Based on the above analysis, in general, a block diagram to construct trans/cis regulatory circuit of gene transcription is shown in Figure 2, and the nonlinear dynamic model of trans/cis regulatory circuit of gene transcription of any gene of interest in yeast can be described as follows

Figure 2

Block diagram to construct a dynamic trans/cis regulatory circuit for gene transcription.

\begin{matrix} \dot{y} (t) = \sum_{i = 1}^{N} a_{i} f_{i} (y_{i} (t - τ_{i})) + \sum_{i, j} a_{i \cdot j} f_{i \cdot j} (y_{i} (t - τ_{i}) \cdot y_{j} (t - τ_{j})) \\ + \sum_{i, j, k} a_{i \cdot j \cdot k} f_{i \cdot j \cdot k} (y_{i} (t - τ_{i}) \cdot y_{j} (t - τ_{j}) \cdot y_{k} (t - τ_{k})) + … \\ + \sum_{p} [b_{p \cdot q} \prod_{r} f (y_{i} (t - τ_{i}))] + c - λ y (t) + ε (t) \end{matrix}

(7)

Unlike the previous dynamic gene regulatory models only with linear regulatory terms (Gardner et al. 2003; Chen et al. 2004; Chen et al. 2005), in our model, nonlinear interactions among two proteins and three proteins are also considered in our gene expression dynamic model. Furthermore, the delay from transcription to translation is also considered in our dynamic model. According to the information on protein complexes and motif binding sites in the promoter region of the gene, y(t) denotes the mRNA expression profiles of a gene of interest and y_i(t), i ∊ {1 2 … N}, denote the mRNA expression profiles of upstream regulatory genes. With sampling expression in the next section, Equation (7) can be rewritten as.

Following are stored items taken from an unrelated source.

-- ==== Sys2Proof/Tests/Slice0.lean ====
section
/-!
SUPPORT. Tests: an ill-formed command for each check of well-formedness, which the check refuses; figures of the spec's worked examples;
and, for each statement of Certificates/Slice0/Obligations.lean that has hypotheses, a witness for each of its clauses: a concrete state
and operands that meet the clause's hypotheses together. The witnesses' propositions are the hypotheses as the statements have them.
-/
namespace Sys2Proof.Tests
open Sys2Proof Sys2Proof.Machine
set_option Elab.async false
set_option linter.unusedVariables false

/-! ### Ill-formed commands are refused -/

theorem test_wf_refuses_1 :
    (Instr.registerWrite 3 0 0 0).wf = false ∧
    (Instr.registerWrite 0 (2 ^ 26) 0 0).wf = false ∧
    (Instr.registerWrite 0 0 0 (2 ^ 64)).wf = false ∧
    (Instr.badRegisterAccess false 3 0 0 0).wf = false ∧
    (Instr.badRegisterAccess false 0 (2 ^ 26) 0 0).wf = false ∧
    (Instr.badRegisterAccess false 0 0 0 (2 ^ 64)).wf = false ∧
    (Instr.read64LowWord (2 ^ 26)).wf = false ∧
    (Instr.write64LowWord (2 ^ 26) 0).wf = false ∧
    (Instr.write64LowWord 0 (2 ^ 32)).wf = false ∧
    (Instr.readClearField 3 0 0).wf = false ∧
    (Instr.readClearField 0 (2 ^ 26) 0).wf = false ∧
    (Instr.latchingRead (2 ^ 26) 0).wf = false ∧
    (Instr.flitCrcReplay false false 4).wf = false ∧
    (Instr.frameReceive 176 (List.replicate 272 0) false false 0).wf = false ∧
    (Instr.frameReceive 0 (List.replicate 272 0) false false 640).wf = false ∧
    (Instr.pauseRepeat 64).wf = false ∧
    (Instr.pauseFrameReceive 64 0).wf = false ∧
    (Instr.pauseFrameReceive 0 65536).wf = false ∧
    (Instr.pauseQuantaExpiry 64).wf = false ∧
    (Instr.contextGrant 212).wf = false := by
  decide

theorem test_wf_refuses_2 :
    (Instr.earlyLookupIssue 4096 false).wf = false ∧
    (Instr.programStart 4096).wf = false ∧
    (Instr.sketchLd 4096).wf = false ∧
    (Instr.sketchLdh 4096).wf = false ∧
    (Instr.sketchMov 4096).wf = false ∧
    (Instr.sketchAdd 4096).wf = false ∧
    (Instr.sketchSub 4096).wf = false ∧
    (Instr.sketchAnd 4096).wf = false ∧
    (Instr.sketchOr 4096).wf = false ∧
    (Instr.sketchXor 4096).wf = false ∧
    (Instr.sketchShl 4096).wf = false ∧
    (Instr.sketchShr 4096).wf = false ∧
    (Instr.sketchCsum 4096).wf = false ∧
    (Instr.sketchXcp 4096).wf = false ∧
    (Instr.sketchSth 4096).wf = false ∧
    (Instr.sketchGetc 4096).wf = false ∧
    (Instr.sketchAdv 4096).wf = false ∧
    (Instr.sketchSetc 4096).wf = false ∧
    (Instr.sketchHdr 4096).wf = false ∧
    (Instr.sketchLchk 4096).wf = false := by
  decide

theorem test_wf_refuses_3 :
    (Instr.sketchBeq 4096).wf = false ∧
    (Instr.sketchBne 4096).wf = false ∧
    (Instr.sketchBlt 4096).wf = false ∧
    (Instr.sketchBge 4096).wf = false ∧
    (Instr.sketchBts 4096).wf = false ∧
    (Instr.sketchBtc 4096).wf = false ∧
    (Instr.sketchJmp 4096).wf = false ∧
    (Instr.sketchCall 4096).wf = false ∧
    (Instr.sketchJr 4096).wf = false ∧
    (Instr.sketchDone 4096).wf = false ∧
    (Instr.sketchExc 4096).wf = false ∧
    (Instr.sketchDrop 4096).wf = false ∧
    (Instr.sketchNop 4096).wf = false ∧
    (Instr.headerVectorSend 4096).wf = false ∧
    (Instr.portSelection 512 false).wf = false ∧
    (Instr.frameTransmit 512 0).wf = false ∧
    (Instr.frameTransmit 0 640).wf = false ∧
    (Instr.paceWindow []).wf = false ∧
    (Instr.portEnable 64 0).wf = false ∧
    (Instr.portEnable 0 (2 ^ 64)).wf = false := by
  decide

theorem test_wf_refuses_4 :
    (Instr.portDisable 64 0 false).wf = false ∧
    (Instr.portDisable 0 (2 ^ 64) false).wf = false ∧
    (Instr.linkDown 64 false).wf = false ∧
    (Instr.linkUp 64).wf = false ∧
    (Instr.ohCandidateCheck 64 0 false).wf = false ∧
    (Instr.ohPositionCheck 64 false false false false false false false 0 [] []).wf = false ∧
    (Instr.ohPositionCheck 0 false false false false false false false (2 ^ 20) [] []).wf = false ∧
    (Instr.ohFieldAccept 64).wf = false ∧
    (Instr.txPageSwitch (16, true)).wf = false ∧
    (Instr.protHoldoffExpiry 64).wf = false ∧
    (Instr.protCaTimeout 16).wf = false ∧
    (Instr.agentRead 8).wf = false ∧
    (Instr.agentWrite 8).wf = false ∧
    (Instr.agentInsert 8).wf = false ∧
    (Instr.agentDelete 8).wf = false ∧
    (Instr.agentSearch 8).wf = false ∧
    (Instr.agentMove 8).wf = false ∧
    (Instr.suspectRepair 524288).wf = false ∧
    (Instr.stencilScrubStep 128 []).wf = false ∧
    (Instr.stencilScrubStep 0 [(524288, none)]).wf = false := by
  decide

theorem test_wf_refuses_5 :
    (Instr.sramScrub [(5, 0, true)]).wf = false ∧
    (Instr.descWord0Write false 256 0).wf = false ∧
    (Instr.descWord0Write false 0 (2 ^ 64)).wf = false ∧
    (Instr.bankWidthWrite 128 0).wf = false ∧
    (Instr.bankWidthWrite 0 4).wf = false ∧
    (Instr.ageUnitTick 256).wf = false ∧
    (Instr.ageEntryVisit 256 0).wf = false ∧
    (Instr.setDescWord0Write false 64 0).wf = false ∧
    (Instr.setDescWord0Write false 0 (2 ^ 64)).wf = false ∧
    (Instr.bufferAllocate 7 0 0).wf = false ∧
    (Instr.bufferAllocate 0 64 0).wf = false ∧
    (Instr.bufferAllocate 0 0 2).wf = false ∧
    (Instr.bufferReference (2 ^ 32) 0).wf = false ∧
    (Instr.bufferFree (2 ^ 32) 0).wf = false ∧
    (Instr.bufferFree 0 64).wf = false ∧
    (Instr.bufferTransfer (2 ^ 32) 0 0).wf = false ∧
    (Instr.bufferTransfer 0 64 0).wf = false ∧
    (Instr.bufferTransfer 0 0 64).wf = false ∧
    (Instr.spillMove 1064960).wf = false ∧
    (Instr.runAheadStep 1064960).wf = false := by
  decide

theorem test_wf_refuses_6 :
    (Instr.runAheadLand 1064960).wf = false ∧
    (Instr.queueFlush 1064960).wf = false ∧
    (Instr.shaperRefill 3 0).wf = false ∧
    (Instr.shaperRefill 0 1048576).wf = false ∧
    (Instr.voqDequeue [(167772160, true)]).wf = false ∧
    (Instr.portNodeEnable 512 0).wf = false ∧
    (Instr.portNodeEnable 0 (2 ^ 32)).wf = false ∧
    (Instr.portLinkLost 512 false).wf = false ∧
    (Instr.portLinkReturn 512).wf = false ∧
    (Instr.portHoldExpiry 512).wf = false ∧
    (Instr.portFlushComplete 512).wf = false ∧
    (Instr.portNodeDisable 512 0).wf = false ∧
    (Instr.portNodeDisable 0 (2 ^ 32)).wf = false ∧
    (Instr.queueFlushComplete 1064960).wf = false ∧
    (Instr.dramCommandIssue 16 []).wf = false ∧
    (Instr.dramCommandIssue 0 [(2 ^ 40, 0)]).wf = false ∧
    (Instr.dramReadReturn 16 [] [] []).wf = false ∧
    (Instr.dramReadReturn 0 [(2 ^ 40, 0)] [] []).wf = false ∧
    (Instr.dramReadReturn 0 [] [(0, 2 ^ 16)] []).wf = false ∧
    (Instr.dramReadReturn 0 [] [] [20]).wf = false := by
  decide

theorem test_wf_refuses_7 :
    (Instr.refresh 16).wf = false ∧
    (Instr.tempWrite 256).wf = false ∧
    (Instr.patrolScrub 16 [] [] []).wf = false ∧
    (Instr.patrolScrub 0 [(2 ^ 40, 0)] [] []).wf = false ∧
    (Instr.patrolScrub 0 [] [(0, 2 ^ 16)] []).wf = false ∧
    (Instr.patrolScrub 0 [] [] [20]).wf = false ∧
    (Instr.fullTraining [16]).wf = false ∧
    (Instr.periodicTrainingStep 16).wf = false ∧
    (Instr.trainingStepEnd 16).wf = false ∧
    (Instr.channelLost 16 1).wf = false ∧
    (Instr.channelLost 0 3).wf = false ∧
    (Instr.freqGo 4).wf = false ∧
    (Instr.freqTrainingComplete [] [16]).wf = false ∧
    (Instr.freqTrainingComplete [16] []).wf = false ∧
    (Instr.laneLock 96).wf = false ∧
    (Instr.laneDown 96).wf = false ∧
    (Instr.laneEnWrite 2 0).wf = false ∧
    (Instr.laneEnWrite 0 (2 ^ 64)).wf = false ∧
    (Instr.slotTransmit 96).wf = false ∧
    (Instr.swatchReceive 96 (List.replicate 272 0)).wf = false := by
  decide

theorem test_wf_refuses_8 :
    (Instr.swatchReceive 0 []).wf = false ∧
    (Instr.creditSwatchReceive 96 (List.replicate 272 0)).wf = false ∧
    (Instr.creditSwatchReceive 0 []).wf = false ∧
    (Instr.linkControlReceive 96 (List.replicate 272 0)).wf = false ∧
    (Instr.linkControlReceive 0 []).wf = false ∧
    (Instr.creditIssue 2048 0).wf = false ∧
    (Instr.creditIssue 0 8).wf = false ∧
    (Instr.unreachExpiry 2048).wf = false ∧
    (Instr.gapRelease 2048 0).wf = false ∧
    (Instr.gapRelease 0 8).wf = false ∧
    (Instr.treeEnable 48 0).wf = false ∧
    (Instr.treeEnable 0 (2 ^ 64)).wf = false ∧
    (Instr.treeDisable 48 0).wf = false ∧
    (Instr.treeDisable 0 (2 ^ 64)).wf = false ∧
    (Instr.downstreamFrame 48).wf = false ∧
    (Instr.bwmapCompute 48).wf = false ∧
    (Instr.dbaCycle 48).wf = false ∧
    (Instr.burstReceive 48 0 0 0 0 0 []).wf = false ∧
    (Instr.burstMissed 48 false).wf = false ∧
    (Instr.pbrResetPulse 48).wf = false := by
  decide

\dot{y} (t) + λ y (t) = \sum_{i = 1}^{L} θ_{i} ξ_{i} (t) + c + ε (t)

(8)

where ξ_i(t) i ∊ {1 2 … L} denote all possible regulatory functions, θ_ii ∊ {1 2 … L} denote the corresponding regulatory abilities (coefficients), and L is the total number of input functions.

The next step is to identify the parameters θ_i, λ, c, and the covariance σ² of noise from mRNA microarray data. The parameter estimations of θ_i, λ, c, and σ² are achieved by the combination of downhill simplex search algorithm and maximum likelihood parameter method using the Methods in the sequel. After the parameter estimation is finished, we could construct a trans/cis regulatory circuit for any gene of interest via mRNA microarray data and the motif binding site information of transcription factors and their complexes.

Experimental data

We use the yeast microarray hybridization data of Spellman et al. (Spellman et al. 1998) as our mRNA expression profiles. They have many experimental methods to reset the yeast cell cycle to measure mRNA expression profiles for the whole genome comprehensively. Here, we use the experimental cell cycle data of the “α factor”. The information of motif binding sites in a target gene is from Simon et al. (Simon et al. 2001), Lee et al. (Lee et al. 2002) and Harbison et al. (Harbison et al. 2004), and then the protein complex data are obtained from Simon et al. (Simon et al. 2001) and the MIPS database. In the study of Simon et al. (Simon et al. 2001), there are 9 major transcription factors of cell cycle genes in yeast, so we use these 9 major transcription factors as the regulatory input of our dynamic model, which could also avoid overfitting in parameter estimation due to only 18 time points in expression profiles. Using the above information, we could construct dynamic models as Equation (7) for cell cycle genes and then identify the parameters from mRNA microarray data by the proposed parameter estimation algorithm methods.

We also include the translation delay time to our dynamic model. The data of translation delay time is available from Arava et al. (Arava et al. 2003).

Results

Reconstruction of microarray raw data by the gene regulatory circuits

We use the “α factor” microarray data of Spellman et al. (Spellman et al. 1998) and information on 9 major transcription factors from Simon et al. (Simon et al. 2001) to construct our nonlinear dynamic trans/cis model. In the study of Simon et al. (Simon et al. 2001), there are 769 cell cycle genes, but only 189 cell cycle genes have at least one motif binding site of 9 major transcription factors (P-value < 0.0015). Therefore, we could construct dynamic trans/cis regulatory circuits for these 189 cell cycle genes.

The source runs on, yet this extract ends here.